The type and frequency of AEs and the rate of study discontinuation were similar in both groups, suggesting that SSRIs and SNRIs were equally well-tolerated. Although the frequency of AEs in both groups was lower than in the study of Richard et al. (85% to 86%) (14), many events led to study discontinuation. However, the rate of discontinuation due to AEs was similar in both groups (SSRI group, 24%; SNRI group, 26%). Gastrointestinal AEs, which are associated with SSRI treatment (29), were among the most common events-especially in the SSRI group-but most cases resolved within a few weeks (30). In our study, several patients in both treatment groups experienced tremor, dyskinesia, or parkinsonism, but there was no clear relationship between SSRIs or SNRIs and the worsening of their motor symptoms. The incidence of motor AEs in this study (9.6% of all patients) was similar to or less than the incidence of tremor and dyskinesia in the study by Richard et al., including the incidence in the placebo group (7.7% for both tremor and dyskinesia) (14).

This randomized study is the first to compare the effectiveness of SSRIs and SNRIs in treating depression, apathy, and FOG in patients with PD. Because placebo effects are common in studies of depression and PD (7,14,25), we included an active comparator (SSRIs) with demonstrated effectiveness versus placebo (14,24), rather than a placebo group. However, we could not observe a difference in effect between the groups; this might have been due to a true lack of difference or because the statistical power of the study was not sufficient to demonstrate significant inter-group differences. In addition, most patients had mild to moderate depressive symptoms, which might have contributed to the inability to demonstrate differences between the groups. We acknowledge that the QIDS-J, although fully validated and convenient, contains some items that overlap with physical symptoms of PD (e.g., sleep, weight loss), and that improvements in the QIDS-J scores might have resulted from the better management of PD symptoms. However, at the time of their enrolment, the patients were on a stable anti-PD medication regimen, which did not change during the study; thus, we believe that the observed effects on depressive symptoms can be attributed to the addition of an SSRI or SNRI. Finally, patients in the SNRI group were only prescribed duloxetine, whereas patients in the SSRI group were randomly prescribed escitalopram, paroxetine, or paroxetine CR. Thus, because of the limited sample size, we could not investigate differences in the treatment effects of the individual SSRIs.

In conclusion, our observation that both SSRIs and SNRIs significantly reduced the symptoms of depression and FOG to a similar extent suggests that these antidepressants may improve motor and non-motor symptoms that are often coincident in patients with PD. Furthermore, SNRIs may represent an alternative treatment for patients who do not respond to SSRIs or who experience unwanted side effects with SSRIs.

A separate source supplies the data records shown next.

-- ==== Sys2Proof/Machine/PowerOps.lean ====
section
/-! DEFINITION. Rails and power domains, the entries to Lee, the chip reset, and a start of the hub (R494, R517 to R525, R527, R539,
R549). -/

namespace Sys2Proof.Machine

/-! ### Rails (R517, R518) -/

/-- Changes a rail. -/
def State.updRail (s : State) (r : RailId) (f : Rail → Rail) : State :=
  { s with rails := s.rails.set r.val (f s.rails[r]) r.isLt }

/-- RAIL_EN[r] is asserted (R518). -/
def State.enableRail (s : State) (r : RailId) : State :=
  (s.updRail r (fun x => { x with enable := true, state := 1 })).send (.rail r.val true)

/-- RAIL_EN[r] is deasserted; the regulator's readings are unknown (R518, R550). Without VDD_IO33, rail 0, no motor gate is driven (R519). -/
def State.disableRail (s : State) (r : RailId) : State :=
  if s.rails[r].enable then
    let s1 := (s.updRail r (fun _ => {})).send (.rail r.val false)
    if r = 0 then s1.gatesOff else s1
  else s

/-- Every domain is off (R522): lanes and arm synthesizers stop with their lane groups, port links with their ports (R26, R161). -/
def State.domainsOff (s : State) : State :=
  { s with
    domains := s.domains.map (fun d => { d with state := 0 }),
    host := { s.host with ports := s.host.ports.map (fun x => { x with link := Vector.replicate 4 .down }) },
    packs := s.packs.map (fun k => { k with arms := k.arms.map (fun x =>
      { x.mapLanes Lane.powerOff with laneGroup := false, synth := 0, synthWant := 0 }) }) }

/-- Every enabled rail is disabled, in descending order (R518). -/
def State.railsOff (s : State) : State :=
  ((List.finRange 8).reverse.foldl State.disableRail s).domainsOff

/-- Rails 2 to 7, which feed the hub and the tiles, are good. -/
def State.coreOn (s : State) : Bool := (s.rails.toList.drop 2).all (fun x => x.state == 2)

/-! ### Power domains (R4, R522) -/

/-- A domain belongs to a fitted item (R4). -/
def State.domainFitted (s : State) (d : Nat) : Bool :=
  let t := partTiles s.part
  if d < 64 then d < 8 * t
  else if d < 96 then d - 64 < 4 * t
  else if d < 120 then d - 96 < 3 * t
  else if d < 136 then d - 120 < 2 * t
  else if d = 177 then 4 < t
  else true

/-- Requests outstanding at an engine (R219). -/
def State.engineLoad (s : State) (engine : Nat) : Nat := (s.svc.tokens.filter (fun t => t.engine = engine ∧ t.state = 0)).length

/-- A slice of the erasure or crypto engine (R522): slice 0 from Assemble, the others while the engine's queue needs them. -/
def State.sliceWanted (s : State) (engine i : Nat) : Bool :=
  if i = 0 then (match s.dev.state with | .assemble | .opened | .quiesce | .bench => true | _ => false)
  else decide (i < s.engineLoad engine)

/-- The slice of a domain is needed (R522): the erasure engine's, then the crypto engine's. -/
def State.sliceNeeded (s : State) (d : Nat) : Bool := if d < 164 then s.sliceWanted 1 (d - 160) else s.sliceWanted 2 (d - 164)

/-- A sub-port of the port has an address (R522). -/
def State.portAddressed (s : State) (q : Nat) : Bool := (List.range 16).any (fun i => s.param (0x6503 + q * 0x10) (i + 1) != 0)

/-- The condition under which a domain is on (R522): a slice beyond the first stays on until it has been idle for 1 ms. -/
def State.domainWanted (s : State) (d : Nat) : Bool :=
  if ¬ s.domainFitted d ∨ ¬ s.coreOn then false
  else if h : d < 64 then s.packs[d / 2].arms[d % 2].laneGroup
  else if h : d < 96 then s.packs[d - 64].state ≠ .absent
  else if h : d < 120 then s.buf.chans[d - 96].state ≠ 4
  else if d < 136 then s.dev.state.running && s.portAddressed (d - 120)
  else if d < 152 then s.cacheOn || s.buf.op.isSome
  else if d < 160 then s.dev.state ≠ .lee
  else if h : d < 168 then s.sliceNeeded d || (d % 4 != 0 && s.domains[d].state == 2)
  else if d < 170 then true
  else if d = 170 then s.clusters.unit[0].role ≠ .off
  else if d = 171 then s.clusters.unit[1].role ≠ .off
  else if d < 176 then
    (s.movers.toList.drop (8 * (d - 172))).take 8 |>.any (fun m => !m.queue.isEmpty || !m.waiting.isEmpty || !m.running.isEmpty)
  else true

/-- What 0x7040 reads of a domain (R550): 0 off, 1 switching, 2 on, 3 not fitted. -/
def State.domainCode (s : State) (d : DomainId) : Nat :=
  if ¬ s.domainFitted d.val then 3 else if ¬ s.domainWanted d.val then 0 else if s.domains[d].state = 2 then 2 else 1

/-- A host port whose domain is on or switching (R26, R522). -/
def State.portOn (s : State) (q : PortId) : Bool := s.domainWanted (120 + q.val)

/-- Domains no longer wanted go off; those wanted and off begin to switch (R522, R523). A port whose domain goes off loses its link
(R26). -/
def State.refreshDomains (s : State) : State :=
  { s with
    host := { s.host with ports := Vector.ofFn (fun q : PortId =>
      let x := s.host.ports[q]
      if s.portOn q then x else { x with link := Vector.replicate 4 .down }) },
    domains := Vector.ofFn (fun d : Fin 178 =>
      let x := s.domains[d]
      if ¬ s.domainWanted d.val then { x with state := 0 } else if x.state = 0 then { x with state := 1 } else x) }

/-! ### Lee (R525, R539) -/

/-- Packs leave their states as the device leaves the states that spin them: arms unloaded, spindles stopped (R90, R287). -/
def State.packsToLee (s : State) : State :=
  (List.finRange 32).foldl (fun s p =>
    match s.packs[p].state with
    | .spinning | .loaded | .ready => s.packToVerified p
    | _ => (s.parkPack p).updSpin p Spindle.stop) s

/-- What belongs to a state that is left is over: commands, pending moves, the orderly close, the tests (R525, R526, R540). A loss of
supply stays declared: its rails still go off (R520). -/
def Device.settled (d : Device) : Device :=
  { d with commandBusy := false, pendingLee := none, closeStep := 0, testsEnded := false, powerDown := false,
           zephyrEntry := false, latchedWake := 0 }

/-- The values that the overlays of a mask set, in ascending slot order, the higher slot standing (R476). -/
def State.overlayValues (s : State) (mask : Nat) : List (Nat × Nat) :=
  (List.finRange 16).foldl (fun l n =>
    if mask.testBit n.val then s.layers.overlays[n].sets.foldl (fun l x => putVal x.1 x.2 (x.2 + 1) l) l else l) []

/-- A per-arm element of P+0x09 or a per-lane one of Bench has a new value: its arm applies it at a wedge boundary (R18, R484). -/
def State.widthDue (s : State) (key : Nat) : State :=
  let idx := key / 256
  let sub := key % 256
  if h : 0x4000 ≤ idx ∧ idx < 0x5000 then
    if idx % 0x80 = 0x09 ∧ 1 ≤ sub ∧ sub ≤ 4 then
      s.updFmt ⟨(idx - 0x4000) / 0x80, by omega⟩ (if sub % 2 = 1 then 0 else 1) (fun f => { f with writesDue := true })
    else s
  else if h : 0xF200 ≤ idx ∧ idx < 0xF300 ∧ idx % 8 < 3 ∧ 1 ≤ sub ∧ sub ≤ 32 then
    s.updFmt ⟨(idx - 0xF200) / 8, by omega⟩ (if sub ≤ 16 then 0 else 1) (fun f => { f with writesDue := true })
  else s

/-- Every entry that an overlay leaving the mask set returns to its base-layer value, and every entry of the new mask takes its
overlay value (R477 step 3). -/
def State.applyMask (s : State) (mask : Nat) : State :=
  let back := s.dict.beneath.foldl (fun (s : State) x => s.setParam (x.1 / 256) (x.1 % 256) x.2) { s with dict := { s.dict with beneath := [] } }
  let vals := back.overlayValues mask
  let under := vals.map (fun x => (x.1, back.param (x.1 / 256) (x.1 % 256)))
  let on := vals.foldl (fun (s : State) x => s.setParam (x.1 / 256) (x.1 % 256) x.2) back
  (s.dict.beneath ++ vals).foldl (fun (s : State) x => s.widthDue x.1)
    { on with dict := { on.dict with beneath := under }, layers := { on.layers with mask := mask } }

/-- Leaving Bench (R478, R483, R512): overlay 3 ends without a quiet point, the entries of R483 and R484 return to their defaults, and
no injection is armed. -/
def State.leaveBench (s : State) : State :=
  let s1 := if s.layers.mask.testBit 3 then s.applyMask (s.layers.mask - 8) else s
  let gone := s1.dict.vals.filter (fun x => decide (0xF20000 ≤ x.1))
  gone.foldl (fun (s : State) x => s.widthDue x.1)
  { s1 with dict := { s1.dict with vals := s1.dict.vals.filter (fun x => decide (x.1 < 0xF00000) || x.1 == 0xF10004 || x.1 == 0xF10005) } }

/-- Leaving a state (R344, R406, R483): diagnostic mode belongs to SelfTest and Bench, self-tests to SelfTest and Open. -/
def State.leaveState (s : State) : State :=
  let s1 := match s.dev.state with
    | .bench => (s.setParam 0x6009 1 0).leaveBench
    | .selfTest => (s.setParam 0x6009 1 0).stopBackground
    | .opened => s.stopBackground
    | _ => s
  s1

/-- The life record of every identified pack is written (R75). -/
def State.writeLives (s : State) : State :=
  (List.finRange 32).foldl (fun (s : State) p => if s.packs[p].lifeRead then s.saveLife p else s) s

/-- The device enters Lee (R75, R525, R539, R549): life records, unless the supply failed or the orderly close has written them; counts and staged records go to flash, and the clusters go Off in the reduced form. -/
def State.enterLee (s : State) (reduced : Bool) (cause : Nat) : State :=
  let s0 := if cause = 4 ∨ s.dev.closeStep = 6 then s else s.writeLives
  let s1 := s0.leaveState
  let s2 := (({ s1 with dev := s1.dev.settled }).setDevState .lee (if reduced then 1 else 0) cause).packsToLee
  let s3 := (s2.endAllConns 6).saveCounters
  (if reduced then s3.clustersOff else s3).refreshDomains

/-- The device goes to SelfTest, Assemble, Open, Quiesce or Bench (R525). -/
def State.enterState (s : State) (d : DevState) : State :=
  let s1 := s.leaveState
  let s2 := ({ s1 with dev := s1.dev.settled }).setDevState d 255 255
  let s3 := if d = .bench then { s2 with bench := { s2.bench with entrySec := s2.dev.opSec } } else s2
  (if d = .assemble then s3.noteSpans else s3).refreshDomains

/-! ### A start of the hub (R90, R401, R502, R524, R527) -/

/-- A pack slot in Boot: the pack is Absent, to be evaluated afresh; a turning spindle coasts and the slot's counters stay (R91,
R271, R524), and so does the removable flag, which ends with the pack's removal or a chip reset (R96). -/
def Pack.atStart (k : Pack) : Pack :=
  let e := k.emptied
  { e with state := .absent, removable := k.removable, spindle := { e.spindle with speed := k.spindle.speed, backward := k.spindle.backward },
           arms := e.arms.map (fun x => { x with fmt := { x.fmt.rest with queue := [], linkHeld := [] } }) }

/-- The hub's working state as a start finds it: no command, connection, descriptor or line; counters stay, and so do the dictionary's
layers in flash and what the media hold of the store (R334, R402). -/
def State.hubAtStart (s : State) : State :=
  { s with
    packs := s.packs.map Pack.atStart, spinQueue := [], tileHeld := [], ref100Lost := false, ref156Lost := false,
    tiles := s.tiles.map (fun t => { t with holdover := false }),
    fmtStore := {}, svc := { s.svc with
      seqs := s.svc.seqs.map (fun q => { q with ctx := Vector.replicate 16 {} }), store := {}, dispatch := [], dispatchMarks := [],
      cmds := [], tokens := [], suspended := [] },
    host := { s.host with
      conns := [], rings := [], deletes := [], waiting := [],
      ports := s.host.ports.map (fun q => { q with link := Vector.replicate 4 .down, paused := Vector.replicate 4 0 }) },
    store := { indexFull := s.store.indexFull, dataLost := s.store.dataLost, nextTag := s.store.nextTag, position := s.store.position, disk := s.store.disk },
    buf := { s.buf with
      reachable := false, words := [], lines := [], op := none, disabling := false, regions := [], result := 0,
      chans := s.buf.chans.map (fun c => { c with state := 0, filled := 0, valid := [] }) },
    movers := s.movers.map (fun m => { m with queue := [], waiting := [], running := [], allowance := 0 }),
    mirrorHeld := [], heldTokens := [], heldAccess := [], raw := {}, layers := { s.layers with held := [], applyStatus := 0 } }

/-! ### Chip reset (R91, R460, R491 to R495, R498, R513, R518, R549) -/

/-- What a chip reset keeps: what waits and the clock of the model, the part and its fuses, what boot flash and the packs hold, the
spindles' turning, the counts of R549 and the records in island SRAM (R271, R334, R544, R552, R556). CAN then runs at the rate of
0x1FC0.02 as it stood (R463), and the nonces are new (R512, R548). -/
def State.chipReset (s : State) : State :=
  let k := s.railsOff
  { State.reset with
    pending := k.pending, now := k.now, free := k.free + 2, out := k.out, part := k.part,
    packs := k.packs.map (fun x => { spindle := { speed := x.spindle.speed, backward := x.spindle.backward } }),
    store := { disk := k.store.disk, position := k.store.position }, flash := k.flash, fuses := k.fuses, window := { bytes := k.window.bytes, placed := k.window.placed },
    can := { rate := k.param 0x1FC0 2 },
    injection := { nonce := k.free }, sec := { tapNonce := k.free + 1 },
    dev := { opSec := k.dev.opSec, secondAt := k.dev.secondAt, powerCycles := k.dev.powerCycles, tickRecords := k.dev.tickRecords,
             crystal := k.dev.crystal, aonUp := k.dev.aonUp },
    recorder := { nextSeq := k.recorder.nextSeq, staging := k.recorder.staging.filter (fun x => !x.inRegion),
                  newest := k.recorder.newest, fatalOverwritten := k.recorder.fatalOverwritten } }

end Sys2Proof.Machine
end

However, the effectiveness of SSRIs and SNRIs in the treatment of apathy in patients with PD remains to be elucidated.

Author's disclosure of potential Conflicts of Interest (COI).

Makio Takahashi: Research funding, Shionogi. Hayato Tabu: Research funding, Shionogi. Akihiko Ozaki: Research funding, Shionogi. Toshiaki Hamano: Research funding, Shionogi. Takao Takeshima: Honoraria, Eisai and Pfizer; Research funding, Shionogi.

Financial Support

The data management, data analysis, publication support, and insurance of this study were supported by funding from Shionogi & Co., Ltd. The company had no role in determining how the study was conducted.